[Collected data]

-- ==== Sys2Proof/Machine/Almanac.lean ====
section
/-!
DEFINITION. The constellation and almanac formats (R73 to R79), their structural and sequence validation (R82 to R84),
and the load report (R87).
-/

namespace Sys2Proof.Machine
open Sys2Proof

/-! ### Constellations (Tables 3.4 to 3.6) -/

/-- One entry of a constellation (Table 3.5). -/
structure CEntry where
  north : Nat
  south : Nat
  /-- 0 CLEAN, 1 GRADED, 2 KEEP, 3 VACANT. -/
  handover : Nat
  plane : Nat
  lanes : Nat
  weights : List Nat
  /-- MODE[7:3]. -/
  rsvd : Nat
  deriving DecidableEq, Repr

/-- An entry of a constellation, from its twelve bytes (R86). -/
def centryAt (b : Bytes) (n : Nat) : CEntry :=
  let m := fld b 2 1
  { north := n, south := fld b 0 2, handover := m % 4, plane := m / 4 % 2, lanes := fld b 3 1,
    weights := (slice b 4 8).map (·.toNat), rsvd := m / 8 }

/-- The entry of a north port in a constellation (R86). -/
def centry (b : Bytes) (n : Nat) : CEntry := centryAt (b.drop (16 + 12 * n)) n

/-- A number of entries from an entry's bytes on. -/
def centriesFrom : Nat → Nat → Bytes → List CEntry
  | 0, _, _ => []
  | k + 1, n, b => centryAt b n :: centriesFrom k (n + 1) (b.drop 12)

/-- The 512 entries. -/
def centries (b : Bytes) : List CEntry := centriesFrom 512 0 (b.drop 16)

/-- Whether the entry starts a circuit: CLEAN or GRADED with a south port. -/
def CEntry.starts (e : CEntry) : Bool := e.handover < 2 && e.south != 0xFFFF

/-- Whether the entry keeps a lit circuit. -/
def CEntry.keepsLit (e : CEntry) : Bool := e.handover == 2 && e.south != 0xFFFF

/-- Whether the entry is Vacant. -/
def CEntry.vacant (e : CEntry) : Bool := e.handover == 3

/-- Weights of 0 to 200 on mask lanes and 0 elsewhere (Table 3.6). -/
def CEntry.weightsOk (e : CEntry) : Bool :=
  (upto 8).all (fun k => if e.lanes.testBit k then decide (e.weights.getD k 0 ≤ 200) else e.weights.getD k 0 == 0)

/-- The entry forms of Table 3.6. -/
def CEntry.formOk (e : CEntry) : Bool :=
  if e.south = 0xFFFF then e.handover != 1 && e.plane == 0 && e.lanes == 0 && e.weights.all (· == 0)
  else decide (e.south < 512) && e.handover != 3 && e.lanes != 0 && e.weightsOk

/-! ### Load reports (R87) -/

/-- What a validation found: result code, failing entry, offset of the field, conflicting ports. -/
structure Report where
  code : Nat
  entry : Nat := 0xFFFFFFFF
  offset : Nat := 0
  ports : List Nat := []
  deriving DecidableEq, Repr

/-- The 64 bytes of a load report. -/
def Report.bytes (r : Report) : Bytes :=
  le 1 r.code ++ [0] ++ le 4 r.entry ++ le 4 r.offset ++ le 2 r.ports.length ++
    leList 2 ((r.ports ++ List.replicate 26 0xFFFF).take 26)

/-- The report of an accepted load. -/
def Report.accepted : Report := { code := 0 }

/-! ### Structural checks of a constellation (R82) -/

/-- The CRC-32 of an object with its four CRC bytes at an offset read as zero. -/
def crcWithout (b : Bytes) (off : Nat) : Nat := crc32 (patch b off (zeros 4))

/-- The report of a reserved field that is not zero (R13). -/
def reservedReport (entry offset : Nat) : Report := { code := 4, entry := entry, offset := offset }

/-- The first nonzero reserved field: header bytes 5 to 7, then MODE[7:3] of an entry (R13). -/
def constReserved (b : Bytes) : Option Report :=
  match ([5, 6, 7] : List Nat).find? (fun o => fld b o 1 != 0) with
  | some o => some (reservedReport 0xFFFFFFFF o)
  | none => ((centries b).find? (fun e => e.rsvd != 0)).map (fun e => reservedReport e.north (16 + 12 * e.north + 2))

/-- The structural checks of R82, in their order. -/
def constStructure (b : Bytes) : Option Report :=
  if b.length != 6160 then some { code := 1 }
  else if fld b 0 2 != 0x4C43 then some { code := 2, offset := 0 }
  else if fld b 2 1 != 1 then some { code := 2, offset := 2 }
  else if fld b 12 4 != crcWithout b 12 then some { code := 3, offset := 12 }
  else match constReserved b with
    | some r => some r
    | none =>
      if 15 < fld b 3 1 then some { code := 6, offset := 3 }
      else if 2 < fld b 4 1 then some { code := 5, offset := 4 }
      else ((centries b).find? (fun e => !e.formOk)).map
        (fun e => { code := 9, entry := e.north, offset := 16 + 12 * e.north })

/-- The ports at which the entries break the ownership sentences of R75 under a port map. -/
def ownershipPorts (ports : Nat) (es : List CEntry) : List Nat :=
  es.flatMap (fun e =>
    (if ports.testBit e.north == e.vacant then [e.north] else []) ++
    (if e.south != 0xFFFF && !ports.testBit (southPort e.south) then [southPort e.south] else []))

● Your objective
Retype the first line of the entries and every line after it, please, through the line that contains "def centries (b". Add nothing.

● Solution
-- ==== Sys2Proof/Machine/Almanac.lean ====
section
/-!
DEFINITION. The constellation and almanac formats (R73 to R79), their structural and sequence validation (R82 to R84),
and the load report (R87).
-/

namespace Sys2Proof.Machine
open Sys2Proof

/-! ### Constellations (Tables 3.4 to 3.6) -/

/-- One entry of a constellation (Table 3.5). -/
structure CEntry where
  north : Nat
  south : Nat
  /-- 0 CLEAN, 1 GRADED, 2 KEEP, 3 VACANT. -/
  handover : Nat
  plane : Nat
  lanes : Nat
  weights : List Nat
  /-- MODE[7:3]. -/
  rsvd : Nat
  deriving DecidableEq, Repr

/-- An entry of a constellation, from its twelve bytes (R86). -/
def centryAt (b : Bytes) (n : Nat) : CEntry :=
  let m := fld b 2 1
  { north := n, south := fld b 0 2, handover := m % 4, plane := m / 4 % 2, lanes := fld b 3 1,
    weights := (slice b 4 8).map (·.toNat), rsvd := m / 8 }

/-- The entry of a north port in a constellation (R86). -/
def centry (b : Bytes) (n : Nat) : CEntry := centryAt (b.drop (16 + 12 * n)) n

/-- A number of entries from an entry's bytes on. -/
def centriesFrom : Nat → Nat → Bytes → List CEntry
  | 0, _, _ => []
  | k + 1, n, b => centryAt b n :: centriesFrom k (n + 1) (b.drop 12)

/-- The 512 entries. -/
def centries (b : Bytes) : List CEntry := centriesFrom 512 0 (b.drop 16)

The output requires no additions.